Since learning JavaScript over a year ago, it’s become one of my favorite dynamic programming languages alongside Python. And as I’ve mentioned before, I think the two languages actually complement each other pretty well.
Python, at its heart, is a platform that’s built to be extended. The evidence for this is plentiful: there’s modules and packages out there that offer practically any functionality you want, from web servers to 3D game engines to natural language processing toolkits and more, all instantly accessible through a simple command or an installer download. Yet one of the costs of all this generativity has been the fact that Python doesn’t really have much of a security model to speak of: any Python program has as much access to the underlying system as the current user does, which, compared to the Web, is basically omnipotence. Creating programs that obey the principle of least privilege is pretty hard.
JavaScript, on the other hand, has many of the opposite problems. For one thing, it’s really built for embedding: until the very recent advent of CommonJS and Narwhal, for instance, the language has always lacked a general-purpose platform and standard library. A Pythonic way of saying this is that the language doesn’t come with “batteries included”, but this can actually be a good thing from a security standpoint: because the simplest possible embedding has no privileges and needs to be explicitly given all its capabilities by its embedder, it’s very easy to follow the principle of least privilege. Recent work on membranes and capability models puts JavaScript way ahead of many other languages in the security realm, yet the lack of a mature general-purpose platform has meant that anyone who’s wanted to leverage these strengths has always had to muck around in C/C++ to create the kind of embedding they wanted.
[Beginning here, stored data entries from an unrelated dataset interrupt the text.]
-- ==== Sys2Proof/Machine/YarrowMem.lean ====
section
/-! DEFINITION. Yarrow memory instructions: loads, stores, atomics, asynchronous copies, arrival counters and fences
(chapters 10 and 11). -/

namespace Sys2Proof.Machine

/-! ### Addresses (R425, Table 11-7) -/

def Iss.space (i : Iss) : Nat := bitsOf i.w 25 24
def Iss.sizeCode (i : Iss) : Nat := bitsOf i.w 23 21
def Iss.size (i : Iss) : Nat := 2 ^ i.sizeCode
def Iss.mub (i : Iss) : Bool := tst i.w 20
def Iss.offset (i : Iss) : Int := sgn 20 (bitsOf i.w 19 0)
/-- Registers of a data group. -/
def Iss.words (i : Iss) : Nat := (i.size + 3) / 4

/-- The address in lane `t`: a slice address with SPACE 00, an offset otherwise, each modulo 2^64. -/
def Iss.addr (i : Iss) (pair : Bool) (t : Nat) : Nat :=
  let lo := i.src i.ua i.a t
  let base := if pair then lo + w32 * i.src i.ua (i.a + 1) t else lo
  (((base : Int) + i.offset) % 2 ^ 64).toNat

/-- Checks of Format M: `data` says whether B names data. -/
def Iss.memBad (i : Iss) (data : Bool) : Bool :=
  decide (1 < i.space) || decide (4 < i.sizeCode) || (i.space == 0 && i.a % 2 == 1) ||
    (i.ua && decide (63 < i.a + 1 - i.space)) || (data && i.mub && decide (63 < i.b)) || (!data && (i.mub || i.b != 0))

/-- The address registers of Format M. -/
def Iss.addrRegs (i : Iss) : List (Nat × Nat) := if i.ua then [] else [(i.a, if i.space = 0 then 2 else 1)]

/-- The access of lane `t`, for the exceptions of R425: 6, 7, 4 or 5, or none. `atom` bars the control window. -/
def State.access (s : State) (i : Iss) (write atom : Bool) (t : Nat) : Nat ⊕ Loc :=
  let a := i.addr (i.space == 0) t
  if a % i.size ≠ 0 then .inl 6
  else if i.space = 1 then (if i.x.share < a + i.size then .inl 7 else .inr ⟨1, a⟩)
  else match ctrlOffset a with
    | some o => if atom then .inl 4 else .inr ⟨2, o⟩
    | none =>
      match s.xlate i.c i.x.vf a write with
      | some d => .inr ⟨0, d⟩
      | none => .inl (if write && ((s.xlate i.c i.x.vf a false).isSome || decide (0x20000000000 ≤ a ∧ a < 0x23000000000)) then 5 else 4)

/-- The address lies where a handler may load and store (R483). -/
def Iss.handlerMay (i : Iss) (t : Nat) : Bool :=
  i.space == 1 || (let a := i.addr true t; decide (0x10000000000 ≤ a ∧ a < 0x10010000000))

/-- Run `k` with the accesses of the lanes whose guard holds, unless one of them raises an exception: the first in the
order of Table 11-10 (R447), with HANDLER_LIMIT last (R483). -/
def State.withAccess (s : State) (i : Iss) (write atom : Bool) (k : List (Nat × Loc) → State) : State :=
  let l := i.on.map (fun t => (t, s.access i write atom t))
  let has := fun (c : Nat) => l.any (fun (p : Nat × (Nat ⊕ Loc)) => match p.2 with | .inl e => e == c | .inr _ => false)
  let limit := i.y.inTrap && (atom || i.on.any (fun t => !i.handlerMay t)) && !i.on.isEmpty
  i.firstExc s [(has 6, 6), (has 7, 7), (has 4, 4), (has 5, 5), (limit, 0x0D)] (fun _ =>
    let locs := l.filterMap (fun (p : Nat × (Nat ⊕ Loc)) => match p.2 with | .inr x => some (p.1, x) | .inl _ => none)
    k locs)

/-- Distinct 32-byte sectors of a list of accesses (R386). -/
def sectorsOf (l : List (Nat × Loc)) : List (Nat × Nat) := (l.map (fun p => (p.2.space, p.2.addr / 32))).eraseDups

/-- Count the issue cycles beyond the first, and note the translations the access used (R386, R354). -/
def State.memIssue (s : State) (i : Iss) (l : List (Nat × Loc)) : State :=
  let s1 := s.count (R.YAR_CNT_SECTOR_EXTRA i.c) ((sectorsOf l).length - 1)
  if i.space = 0 then i.on.foldl (fun s t => s.touch i.c i.x.vf (i.addr true t) i.size) s1 else s1

/-! ### Reading (R389, R392) -/

/-- Bytes of device memory read through the cluster's cache: a miss fills the line; whether a line is still held is a
free choice (log entry 24). None where a byte to be read from memory has an uncorrectable error. -/
def State.cacheRead (s : State) (c d n : Nat) : Option (List Byte) × State :=
  let l := fget (fun _ => []) (s.cluster c).cache (d / 128)
  if !l.isEmpty && tst s.free.toNat 0 then (some (sliceOf l (d % 128) n), s.drawn)
  else if (addrs d n).any s.poisoned then (none, s.drawn)
  else
    let line := (addrs (d / 128 * 128) 128).map s.dpaByte
    (some (sliceOf line (d % 128) n), (s.modCluster c (fun x => { x with cache := fset (fun _ => []) x.cache (d / 128) line })).drawn)

/-- What one access reads now. -/
def State.readLoc (s : State) (k : Nat) (l : Loc) (n : Nat) : Option (List Byte) × State :=
  match s.ctx k with
  | none => (none, s)
  | some x =>
    match l.space with
    | 0 => s.cacheRead (k / 8) l.addr n
    | 1 => (some ((addrs l.addr n).map (fget (fun _ => 0) x.store)), s)
    | _ => (some ((addrs l.addr n).map (s.ctrlByte x.vf)), s)

/-- Read the lanes of a pending load that have not been read; false where one met an uncorrectable error. -/
def State.capture (s : State) (k : Nat) (p : PendLoad) : Bool × PendLoad × State :=
  (p.lanes.filter (fun l => !p.data.any (fun (d : Nat × List Byte) => d.1 == l.1))).foldl
    (fun (a : Bool × PendLoad × State) (l : Nat × Loc) =>
      match a.2.2.readLoc k l.2 p.size with
      | (some b, s1) => (a.1, { a.2.1 with data := a.2.1.data ++ [(l.1, b)] }, s1)
      | (none, s1) => (false, a.2.1, s1)) (true, p, s)

/-- Two accesses share a byte. -/
def overlap (a : Loc) (n : Nat) (b : Loc) (m : Nat) : Bool :=
  a.space == b.space && decide (a.addr < b.addr + m) && decide (b.addr < a.addr + n)

/-- End the launch with DATA_UNCORRECTABLE (R446). -/
def State.poisonEnd (s : State) (k pc : Nat) : State :=
  match s.ctx k with | some x => s.failLaunch x.launch 0x21 0 0 pc 0 | none => s

/-- Pending loads of the group that share a byte with these accesses are read before them, so that a thread's accesses
to one byte keep their order (R394). -/
def State.orderLoads (s : State) (i : Iss) (l : List (Nat × Loc)) : State :=
  let hit := fun (p : PendLoad) => p.lanes.any (fun a => l.any (fun b => overlap a.2 p.size b.2 i.size))
  let go := i.y.loads.foldl (fun (a : List PendLoad × State) p =>
    if hit p then let r := a.2.capture i.k p; (a.1 ++ [r.2.1], r.2.2) else (a.1 ++ [p], a.2)) ([], s)
  go.2.modGroup i.k i.g (fun y => { y with loads := go.1 })

/-- An entry holds a byte, or every byte, of an access of its own context. -/
def SbEntry.holds (e : SbEntry) (k : Nat) (l : Loc) (n : Nat) (all : Bool) : Bool :=
  let b := fun (o : Nat) => fget (fun _ => 0) e.bytes (l.addr % 32 + o) != 0
  e.ctx == k && e.space == l.space && e.sector == l.addr / 32 && (if all then (List.range n).all b else (List.range n).any b)

/-- Whether a load finds all its bytes in the youngest entry that holds any of them (R392): those bytes; and whether it
must wait for an entry. -/
def State.forward (s : State) (i : Iss) (l : Loc) : Option (List Byte) × Bool :=
  match (s.sbuf i.c i.sched).reverse.find? (fun e => e.holds i.k l i.size false) with
  | none => (none, false)
  | some e =>
    if e.holds i.k l i.size true then
      (some ((List.range i.size).map (fun o => BitVec.ofNat 8 (fget (fun _ => 0) e.bytes (l.addr % 32 + o) - 1))), false)
    else (none, true)

/-- Issue a load: forwarding, the wait for partial overlaps, and the load in flight (R392, R449). -/
def State.startLoad (s : State) (i : Iss) (signed : Bool) (l : List (Nat × Loc)) : State :=
  let s1 := (s.orderLoads i l).memIssue i l
  let fw := l.map (fun p => (p.1, s1.forward i p.2))
  let stall := fw.any (fun (p : Nat × (Option (List Byte) × Bool)) => p.2.2)
  let waits := l.filter (fun p => (s1.forward i p.2).2)
  let s2 := if stall then (s1.sbDrainTo i.c i.sched (fun e => waits.any (fun p => e.holds i.k p.2 i.size false))).count
    (R.YAR_CNT_PARTIAL_STALL i.c) 1 else s1
  let data := fw.filterMap (fun (p : Nat × (Option (List Byte) × Bool)) => p.2.1.map (fun b => (p.1, b)))
  let s3 := if !stall && !data.isEmpty then s2.count (R.YAR_CNT_FORWARD i.c) 1 else s2
  let y := match s3.ctx i.k with | some x => x.group i.g | none => i.y
  let p : PendLoad := { reg := i.phys i.d, size := i.size, signed := signed, lanes := l, data := data }
  i.put s3 (i.next { i.y with loads := if l.isEmpty then y.loads else y.loads ++ [p] })

/-- LD and LDS. -/
def State.loadInstr (s : State) (c j g : Nat) (hi : Bool) (op : Nat) (signed : Bool) : Res :=
  s.issue c j g hi [op]
    (fun i => ⟨i.memBad false || i.d % i.words != 0 || (signed && i.sizeCode != 0 && i.sizeCode != 1),
      (i.d, i.words) :: i.addrRegs, 0⟩)
    (fun i s => s.withAccess i false false (s.startLoad i signed))

/-- LD: zero-extended bytes into a register or group (R426). -/
def execLd (c j g : Nat) (hi : Bool) (s : State) : Res := s.loadInstr c j g hi 0x60 false

/-- LDS: sign-extended bytes (R426). -/
def execLds (c j g : Nat) (hi : Bool) (s : State) : Res := s.loadInstr c j g hi 0x61 true

/-- LDC: bytes of the image's constants (R411, R426). -/
def execLdc (c j g : Nat) (hi : Bool) (s : State) : Res :=
  s.issue c j g hi [0x63]
    (fun i => ⟨i.space != 0 || decide (4 < i.sizeCode) || (i.ua && decide (63 < i.a)) || i.mub || i.b != 0 || i.d % i.words != 0,
      (i.d, i.words) :: (if i.ua then [] else [(i.a, 1)]), 0⟩)
    (fun i s =>
      let l := i.on.map (fun t => (t, i.addr false t))
      i.firstExc s [(l.any (fun p => p.2 % i.size != 0), 6), (l.any (fun p => decide (i.kn.consts.length < p.2 + i.size)), 4)]
        (fun _ =>
          let p : PendLoad := { reg := i.phys i.d, size := i.size, signed := false, lanes := [],
                                data := l.map (fun q => (q.1, sliceOf i.kn.consts q.2 i.size)) }
          i.put s (i.next { i.y with loads := if l.isEmpty then i.y.loads else i.y.loads ++ [p] })))

/-- Write a returned load's value to its registers (R426). -/
def writeLoad (p : PendLoad) (y : Group) : Group :=
  p.data.foldl (fun y (d : Nat × List Byte) =>
    if p.size ≤ 4 then
      let v := ofLe d.2
      y.setV p.reg d.1 (if p.signed then unsgn 32 (sgn (8 * p.size) v) else v)
    else (List.range (p.size / 4)).foldl (fun y k => y.setV (p.reg + k) d.1 (leAt d.2 (4 * k) 4)) y) y

/-- LOAD_DATA_RETURN: pending load `n` of a group returns (R449, R392, Table 10-4). -/
def execLoadDataReturn (c j g n : Nat) (s : State) : Res :=
  let k := 8 * c + j
  match (if j < 8 then s.ctx k else none) with
  | none => .next s
  | some x =>
    match (x.group g).loads[n]? with
    | none => .next s
    | some p =>
      if s.frozen then .next s
      else
        let r := s.capture k p
        if r.1 then .next (r.2.2.modGroup k g (fun y => writeLoad r.2.1 { y with loads := y.loads.eraseIdx n }))
        else .next (r.2.2.poisonEnd k ((x.group g).pc false))

/-! ### Stores (R391) -/

/-- The sectors of a store with their bytes: where lanes name one byte, which lane's value it takes is a free choice. -/
def storeEntries (k : Nat) (l : List (Loc × List Byte)) : List SbEntry :=
  ((l.map (fun p => (p.1.space, p.1.addr / 32))).eraseDups).map (fun q =>
    { ctx := k, space := q.1, sector := q.2,
      bytes := (l.filter (fun p => p.1.space == q.1 && p.1.addr / 32 == q.2)).foldl (fun m p =>
        (p.2.zipIdx).foldl (fun m (b : Byte × Nat) => fset (fun _ => 0) m (p.1.addr % 32 + b.2) (b.1.toNat + 1)) m) [] })

/-- Entries join the scheduler's buffer; older ones leave while there is no room (R391). -/
def State.sbPush (s : State) (c i : Nat) (es : List SbEntry) : State :=
  let excess := (s.sbuf c i).length + es.length - 32
  let s1 := if excess = 0 then s
    else ((s.sbDrain c i excess).count (R.YAR_CNT_SB_FULL c) (1 + s.free.toNat % (12 * excess))).drawn
  s1.setSbuf c i (s1.sbuf c i ++ es)

/-- A store meets an uncorrectable error that it does not overwrite whole (R339, R341). -/
def State.storePoison (s : State) (l : Loc) (n : Nat) : Bool :=
  l.space == 0 && (addrs l.addr n).any s.poisoned && !(decide (l.addr < 0x10000000) && decide (8 ≤ n))

/-- ST (R426, R391). -/
def execSt (c j g : Nat) (hi : Bool) (s : State) : Res :=
  s.issue c j g hi [0x62]
    (fun i => ⟨i.memBad true || i.d != 0 || i.b % i.words != 0, i.addrRegs ++ (if i.mub then [] else [(i.b, i.words)]), 0⟩)
    (fun i s => s.withAccess i true false (fun l =>
      if l.any (fun p => s.storePoison p.2 i.size) then s.poisonEnd i.k i.pc
      else
        let s1 := (s.orderLoads i l).memIssue i l
        let dat := fun (t : Nat) => ((List.range i.words).map (fun w => leBytes 4 (i.src i.mub (i.b + w) t))).flatten.take i.size
        let d := l.map (fun p => (p.2, dat p.1))
        let es := storeEntries i.k (if tst s1.free.toNat 0 then d.reverse else d)
        let y := match s1.ctx i.k with | some x => x.group i.g | none => i.y
        i.put (s1.drawn.sbPush i.c i.sched es) (i.next { i.y with loads := y.loads })))

/-- STORE_ENTRY_RETIRE: the head entry of a scheduler's store buffer leaves (R391). -/
def execStoreEntryRetire (c i : Nat) (s : State) : Res := if s.frozen then .next s else .next (s.sbPop c i)

/-! ### Atomics (R387, R388, R427) -/

/-- The old value and the memory after one lane's atomic. -/
def State.atomOne (s : State) (k : Nat) (l : Loc) (n new : Nat) : State :=
  let bs := leBytes n new
  if l.space = 1 then s.modCtx k (fun x => (bs.zipIdx).foldl (fun x (b : Byte × Nat) => x.putByte (l.addr + b.2) b.1) x)
  else (bs.zipIdx).foldl (fun s (b : Byte × Nat) => s.writeThrough (k / 8) (l.addr + b.2) b.1) s

/-- The word an atomic finds at its address: never in the cache. -/
def State.atomOld (s : State) (k : Nat) (l : Loc) (n : Nat) : Nat :=
  if l.space = 1 then
    match s.ctx k with | some x => ofLe ((addrs l.addr n).map (fget (fun _ => 0) x.store)) | none => 0
  else ofLe ((addrs l.addr n).map s.dpaByte)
Well, to an extent. One of the many aspects of Java that I’ve frequently been envious of has been Rhino, a JavaScript engine written entirely in Java, which allows anyone who knows Java to create their own embedding solution that leverages Java’s strengths. But I prefer Python to Java, and moreover, the engine itself isn’t worked on with as much intensity as the JS engines that power real-world consumer products like V8 and SpiderMonkey—so new language features are slow to be implemented and performance isn’t great.
I’d briefly tried resurrecting John J. Lee’s Python-Spidermonkey last year but I soon discovered that it wasn’t really what I wanted. For instance, JS objects were copied into Python approximations as they crossed the language boundary, which resulted in a “lossy” transfer and prevented features like identity perseverance. It was essentially a high-level wrapper created to solve a specific problem, rather than a low-level tool intended to enable any kind of wrapping based on context (e.g., how trusted the JS code is).
Introductions
In part because of all this, and in part because I’d always wanted to write a Python C extension from scratch, I’ve decided to create a new Python-Spidermonkey bridge: Pydermonkey.
Pydermonkey’s mission is pretty simple and straightforward: it’s just meant to wrap Spidermonkey’s C API as faithfully as possible—including its debugging API—while enforcing the memory safety that Python is known for. This makes it awfully low-level for casual programmers, but thanks to Python’s awesome support for magic methods, it’s not hard to create high-level wrappers that provide much more convenient bridging between JavaScript and Python code.
Where It's At
Pydermonkey is currently at version 0.0.6; its API supports a decent subset of the Spidermonkey C API, but it’s still quite lacking in places: operation callbacks will allow you to run untrusted code that runs in infinite loops, throw hooks allow for full Python-esque stack tracebacks of JS code, yet property catchalls haven’t yet been implemented, which means that security is constrained to conventional sandboxing (membranes and object capabilities aren’t currently possible). There’s also the nasty problem of not being able to detect reference cycles that cross language boundaries, which means that such cycles need to be broken manually for now.
Getting It
Pydermonkey is available at the Python Package Index in source form, and as a precompiled binary for the few platforms that I happen to have access to at the moment.
You should be able to type easy_install pydermonkey at the command line and everything should “just work”: I’ve set up the Paver build script such that the Spidermonkey source code is automatically downloaded and built before the C extension if you’ve got the compiler toolchain on your system, though there are a few snags on Windows to circumnavigate. For more information, read the Pydermonkey documentation. And please feel free to file a bug if you run into one!
Where To Go From Here
If you’d like to see an example of a high-level wrapper, check out my Pydertron experiment. It provides a simple interface to expose untrusted JS functionality to Python code and also contains a CommonJS-compliant implementation of the SecurableModule standard. I’m also playing around with creating a Pydermonkey engine for Narwhal on github; contributions to any of these codebases are more than welcome, and there’s some low-hanging fruit in Pydermonkey that would be perfect for students or first-time contributors.
Finally, if you do anything interesting with Pydermonkey, I’d love to know about it.